Pseudospectral methods for solving an equation of hypergeometric type with a perturbation

Almost all, regular or singular, Sturm–Liouville eigenvalue problems in the Schrödinger form − Ψ ″ ( x ) + V ( x ) Ψ ( x ) = E Ψ ( x ) , x ∈ ( a ̄ , b ̄ ) ⊆ R , Ψ ( x ) ∈ L 2 ( a ̄ , b ̄ ) for a wide class of potentials V ( x ) may be transformed into the form σ ( ξ ) y ″ + τ ( ξ ) y ′ + Q ( ξ ) y = − λ y , ξ ∈ ( a , b ) ⊆ R by means of intelligent transformations on both dependent and independent variables, where σ ( ξ ) and τ ( ξ ) are polynomials of degrees at most 2 and 1, respectively, and λ is a parameter.
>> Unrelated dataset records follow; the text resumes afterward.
-- ==== Sys2Proof/Machine/Fabric.lean ====
section
/-! DEFINITION. Jobs, flows, barriers across packages and collectives (spec/14_fabric.md R405 to R422). -/

namespace Sys2Proof.Machine

/-! ### Jobs (R408, R413, R414, R417) -/

structure JobReq where
  job : Nat
  root : Nat
  bars : Nat
  weight : Nat
  flows : Nat
  timeout : Nat
  members : List Nat
  nwin : Nat
  ncoll : Nat
  coll : Nat
  windows : List Window
  deriving DecidableEq, Repr

def jobReq (b : List Byte) : JobReq :=
  let nwin := beAt b 80 1
  { job := beAt b 0 2, root := beAt b 2 2, bars := beAt b 4 4, weight := beAt b 8 1, flows := beAt b 10 2, timeout := beAt b 12 4,
    members := (List.range 512).filter fun d => bitAt (beAt b (16 + d / 8) 1) (d % 8), nwin := nwin, ncoll := beAt b 82 2, coll := beAt b 88 8,
    windows := (List.range nwin).map fun i => let o := 96 + 32 * i; { dva := beAt b o 8, len := beAt b (o + 8) 8, dev := beAt b (o + 16) 2, rdva := beAt b (o + 24) 8 } }

/-- A collective entry of 48 bytes (R420). -/
def collEntry (b : List Byte) : CollEntry :=
  { op := leAt b 0 1, dtype := leAt b 1 1, bar := leAt b 2 1, codec := bitAt (leAt b 3 1) 0, width := bitsAt (leAt b 3 1) 1 1, src := leAt b 8 8, dst := leAt b 16 8,
    len := leAt b 24 8, table := leAt b 32 8, region := leAt b 40 1, sem := leAt b 41 1, n := leAt b 42 1 }

/-- Whether a collective entry breaks R420 for a job that binds some barriers. -/
def collBad (b : List Byte) (bars : Nat) : Bool :=
  let e := collEntry b
  decide (e.op = 0) || decide (2 < e.op) || decide (2 < e.dtype) || decide (32 ≤ e.bar) || !bitAt bars e.bar || decide (4 ≤ leAt b 3 1) || decide (leAt b 4 4 ≠ 0) ||
  decide (e.len % 4096 ≠ 0) || decide (16 ≤ e.region) || decide (e.n = 0) || decide (63 < e.n) || decide (slice b 43 5 ≠ zeros 5)

/-- Whether a device id lies in the system's shape. -/
def Fabric.inShape (f : Fabric) (d : Nat) : Bool := decide (coord d 0 < f.xs) && decide (coord d 1 < f.ys) && decide (coord d 2 < f.zs) && decide (d < 512)

/-- Whether windows are not of whole 64 KiB pages, or overlap one another or mapped pages (R413, R414). -/
def windowsBad (x : Partition) (ws : List Window) : Bool :=
  ws.any fun w => decide (w.dva % 65536 ≠ 0) || decide (w.len % 65536 ≠ 0) || decide (w.rdva % 65536 ≠ 0) ||
    (x.pages.any fun g => g.2.v && overlaps (g.1 * 65536) 65536 w.dva w.len) || decide (1 < (ws.filter fun v => overlaps v.dva v.len w.dva w.len).length)

/-- Whether a window is longer than the DVA space behind it at either end (R15, R414). -/
def windowsLong (ws : List Window) : Bool := ws.any fun w => decide (2 ^ 48 < w.dva + w.len) || decide (2 ^ 48 < w.rdva + w.len)

/-- The table DVAs that collectives code with. -/
def collTables (es : List CollEntry) : List Nat := ((es.filter fun e => e.codec && decide (e.table ≠ 0)).map (·.table)).eraseDups

/-- The lowest free job slot. -/
def Fabric.freeJob (f : Fabric) : Option Nat := (List.range 64).find? fun n => !(look {} f.jobs n).valid
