/-- REG_WRITE of registers that exist and may be written, none of whose values is refused: they are written in listed order; a command
that starts fills or copies is accepted and completes with them; where values are refused, the refusal first in the order answers. -/
def regWriteRow : Prop := ∀ s q, Taken s 0x0302 q → let n := beAt q.payload 0 2
  let ws := (List.range n).map fun i => (regAddr (beAt q.payload (4 + 8 * i) 4), BitVec.ofNat 32 (beAt q.payload (8 + 8 * i) 4))
  let w := s.chip.regWrites s.clk q.part 8 ws
  n ≠ 0 → n ≤ 128 → q.payload.length = 4 + 8 * n → Zero q 2 2 → (∀ a ∈ ws, Writable s q.part a.1 a.2) →
  (w.2.1 = [] → w.2.2 = [] → exec (.regWrite q) s = .next (after s (ok w.1 q []))) ∧
  (∀ c cs, w.2.1 = c :: cs → w.2.2 = [] → WorksFit s q →
    exec (.regWrite q) s = .next (after s (accepted ((c :: cs).foldl (fun x c => (x.accept s.clk q 0x0302 (.fillCopy c)).2) w.1) q []))) ∧
  (∀ r, w.2.1 = [] ∨ WorksFit s q → leastRank w.2.2 = some r → exec (.regWrite q) s = .next (after s (s.chip.refuse q r)))

/-- The event rows that write one register: each is the write of the address it names. -/
def registerEvents (p lcid n : Nat) (v : Word) (hi : Bool) : List (Instr × Nat) :=
  [ (.seedHiWrite p lcid v, mkAddr 1 lcid 0 0x23), (.oagStart p lcid 0 v, mkAddr 1 lcid 0 0x0C), (.oagStart p lcid 1 v, mkAddr 1 lcid 0 0x1C),
    (.slotCfgWrite p lcid n v, mkAddr 2 lcid n 0), (.dbufWrite p lcid n v, mkAddr 3 lcid n 0), (.bankPwrWrite p lcid v, mkAddr 3 lcid 0 7),
    (.semWrite p lcid n v, mkAddr 4 lcid n 4), (.barMaskWrite p n hi v, mkAddr 4 0 n (if hi then 7 else 6)) ]

/-- A register write that its register takes has the register's effect; one refused changes nothing. -/
def registerWriteRow : Prop := ∀ s p addr v, let a := regAddr (BitVec.toNat addr)
  (∀ ch, s.chip.ready = true → Writable s p a v → s.chip.regEffect s.clk p a v 0 = .ok ch → exec (.registerWrite p addr v) s = .next (after s ch)) ∧
  (∀ r, s.chip.ready = true → Writable s p a v → s.chip.regEffect s.clk p a v 0 = .error r → exec (.registerWrite p addr v) s = .next s) ∧
  (s.chip.ready = false ∨ ¬ Writable s p a v → exec (.registerWrite p addr v) s = .next s)

/-- The named register writes have their register's effect. -/
def registerEventRows : Prop := ∀ s p lcid n v hi, ∀ x ∈ registerEvents p lcid n v hi, ∀ ch, s.chip.ready = true → Writable s p (regAddr x.2) v →
  s.chip.regEffect s.clk p (regAddr x.2) v 0 = .ok ch → exec x.1 s = .next (after s ch)
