/-- ARRIVE makes its arrival, and filler rises where the generation is near (R443). -/
theorem fieldArrive_of_arrive {ch t : Chip} {k : Clock} {c : Nat} {bar : BitVec 5} (h : ch.arrive k c bar.toNat false = some t) :
    fieldArrive c bar k ch (ch.cl c) = some (t.fillUp k (ch.cl c).curSlot.part bar.toNat) := by
  rw [fieldArrive, h, Option.map_some]

/-- A message that is fresh acts as the field of its entry. -/
theorem onChip_message_of_fresh {s : State} {c : Nat} {epoch : BitVec 16} (i : Instr) (h : Claims.Fresh s c epoch) :
    onChip s (message c epoch i) = onChip s (field c i) := by
  rw [onChip_eq, message_of_fresh i s.clk h, onChip_eq]

theorem arrive_joins_or_releases : Claims.arriveRow := by
  intro s c epoch bar l p hfresh hfires hlive hopen y t
  have hexec : exec (.arrive c epoch bar) s = onChip s (field c (.arrive c epoch bar)) := onChip_message_of_fresh _ hfresh
  exact ⟨fun hmore => exec_of_fires hfires hexec rfl (fieldArrive_of_arrive (Chip.arrive_joins s.clk hlive hopen hmore)),
    fun hlast hjob => exec_of_fires hfires hexec rfl (fieldArrive_of_arrive (Chip.arrive_releases s.clk hlive hopen hlast hjob))⟩

/-! ### Waits on a barrier (spec/04_cluster.md R126, R131; R208) -/

/-- A wait on a barrier, presented by a slot that is not cancelled: filler rises where the generation is near (R443). -/
theorem Chip.present_of_bar {ch t : Chip} {k : Clock} {c b g : Nat} {dl : BitVec 2} {f : WaitField} (hgo : (ch.cl c).curSlot.cancelling = false)
    (hf : f k ch (ch.cl c) = some (t, .bar b g)) :
    ch.present k c dl f = ((t.stand c (.bar b g) dl).waitGo k c (ch.cl c).cur).fillUp k (ch.cl c).curSlot.part b := by
  simp only [Chip.present, hgo, hf]
  rfl

/-- A slot that has come to stand in a wait, the cluster being otherwise as the entry found it: the wait is taken at its turn. -/
theorem presents_of_stand {s : State} {c : Nat} {i : Instr} {t : Chip} {dl : BitVec 2} {on : WaitOn} {fill : Chip → Chip} (hcl : t.cl c = s.chip.cl c)
    (hexec : exec i s = .next (Claims.after s (fill ((t.stand c on dl).waitGo s.clk c (s.chip.cl c).cur)))) : Claims.Presents s i c t dl on fill := by
  unfold Claims.Presents
  extract_lets n w h
  have hstand : t.stand c on dl = h := by
    change (t.modSlot c (t.cl c).cur fun y =>
      { y with st := .waiting, wait := some { on := on, budget := look 0xFFFFFF (t.cl c).curSlot.budgets dl.toNat, since := (t.cl c).aclk } }) = h
    rw [hcl]
  have hslot : (h.cl c).slot n = { (t.cl c).slot n with st := .waiting, wait := some w } :=
    Chip.modSlot_slot_of_ne_default t c n (fun e => nomatch congrArg Slot.st e)
  have hstanding : ((h.cl c).slot n).standing = some w := by rw [hslot]; rfl
  have hst : ((h.cl c).slot n).st = .waiting := by rw [hslot]
  rw [hexec, hstand, Chip.waitGo_of_standing hstanding, hst]
  refine ⟨fun hturn => ?_, fun hturn hrest => ?_, fun hturn hrest => ?_⟩
  · simp [hturn, w]
  · simp [hturn, w, Option.isSome_iff_ne_none.1 hrest]
  · simp [hturn, w, hrest]

/-- A field that waits on a barrier after it has made the block t of it. -/
theorem presents_of_bar {s : State} {c b g : Nat} {i : Instr} {dl : BitVec 2} {f : WaitField} {t : Chip} (hwaits : Claims.Waits s c i)
    (hexec : exec i s = onChip s (field c i)) (hwait : waitOf i = some (dl, f)) (hf : f s.clk s.chip (s.chip.cl c) = some (t, .bar b g))
    (hcl : t.cl c = s.chip.cl c) : Claims.Presents s i c t dl (.bar b g) fun h => h.fillUp s.clk (Claims.owner s c) b := by
  obtain ⟨hdue, hgo⟩ := hwaits
  refine presents_of_stand hcl ?_
  rw [hexec, onChip_eq, field_waits hdue hwait, Chip.present_of_bar hgo hf]
  rfl

theorem waitbar_presents : Claims.waitbarRow := by
  intro s c bar dl hwaits n hn
  exact presents_of_bar hwaits rfl rfl (if_neg hn) rfl

theorem barTurn_iff : Claims.barTurn := by
  intro ch c n b g hcapture hheld d
  simp [Chip.waitTurn, Chip.waitMet, hcapture, hheld, d]

/-- After the arrival of its lcid at a barrier of its own partition, a cluster's barrier wait is for the generation it arrived at (R131). -/
theorem Chip.barWait_of_join {s : State} {c l p b : Nat} {ckpt : Bool} (at_ : Option (Nat × Nat)) (hlive : Claims.Live s c)
    (howner : Claims.owner s c = p) (hlcid : (s.chip.cl c).lcid = some l) :
    let x := (s.chip.pt p).bar b
    let t := s.chip.modBar p b fun _ => x.join l ckpt at_
    t.barWait c b = some (t, .bar b x.arrGen.toNat) := by
  intro x t
  have hcl : t.cl c = s.chip.cl c := rfl
  have hbar : (t.pt p).bar b = x.join l ckpt at_ :=
    Chip.modBar_bar_of_ne_default s.chip p b (f := fun _ => x.join l ckpt at_) (x.join_ne_default l ckpt at_)
  have hlast : t.lastArrival c (t.cl c).curSlot.part b = x.arrGen.toNat + 1 := by
    have hpart : (s.chip.cl c).curSlot.part = p := howner
    simp only [Chip.lastArrival, hcl, hpart, hbar, hlcid, hlive, x.look_join_lastArr]
  rw [Chip.barWait, hlast]
  rfl

/-- An operation that arrives at a barrier as its lcid's arrival of a kind, and then waits on it. -/
theorem presents_of_arrival {s : State} {c l p : Nat} {i : Instr} {bar : BitVec 5} {dl : BitVec 2} {f : WaitField} {ckpt : Bool}
    (hwaits : Claims.Waits s c i) (hexec : exec i s = onChip s (field c i)) (hwait : waitOf i = some (dl, f))
    (hf : f s.clk s.chip (s.chip.cl c) = (s.chip.arrive s.clk c bar.toNat ckpt).bind fun h => h.barWait c bar.toNat) (hlive : Claims.Live s c)
    (howner : Claims.owner s c = p) (hopen : Claims.ArrivalOpen s c l p bar.toNat ckpt) :
    let y := ((s.chip.pt p).bar bar.toNat).join l ckpt (Claims.entryKey s c)
    y.count < y.members.length →
    Claims.Presents s i c (s.chip.modBar p bar.toNat fun _ => y) dl (.bar bar.toNat ((s.chip.pt p).bar bar.toNat).arrGen.toNat)
      fun h => h.fillUp s.clk p bar.toNat := by
  intro y hmore
  have ⟨hlcid, _⟩ := hopen
  have hwaitField : f s.clk s.chip (s.chip.cl c) =
      some (s.chip.modBar p bar.toNat fun _ => y, .bar bar.toNat ((s.chip.pt p).bar bar.toNat).arrGen.toNat) := by
    rw [hf, Chip.arrive_joins s.clk hlive hopen hmore]
    exact Chip.barWait_of_join (Claims.entryKey s c) hlive howner hlcid
  subst howner
  exact presents_of_bar hwaits hexec hwait hwaitField rfl
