-- ==== Sys2Proof/Machine/Output.lean ====
section
/-! DEFINITION. Output: OUT (R130 to R132). -/

namespace Sys2Proof.Machine

/-- OUT, opcode 5 (R130). -/
def execOut (o : CodeWord) (s : State) : Result :=
  s.withCombo 5 o fun v => (s.appendOut (lowDigitWord v)).advance

end Sys2Proof.Machine
end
The last form is closely related to the equation of the hypergeometric type (EHT), in which Q ( ξ ) is identically zero. It will be called here the equation of hypergeometric type with a perturbation (EHTP). The function Q ( ξ ) may, therefore, be regarded as a perturbation. It is well known that the EHT has polynomial solutions of degree n for specific values of the parameter λ , i.e. λ : = λ n ( 0 ) = − n [ τ ′ + 1 2 ( n − 1 ) σ ″ ] , which form a basis for the Hilbert space L 2 ( a , b ) of square integrable functions. Pseudospectral methods based on this natural expansion basis are constructed to approximate the eigenvalues of EHTP, and hence the energies E of the original Schrödinger equation. Specimen computations are performed to support the convergence numerically.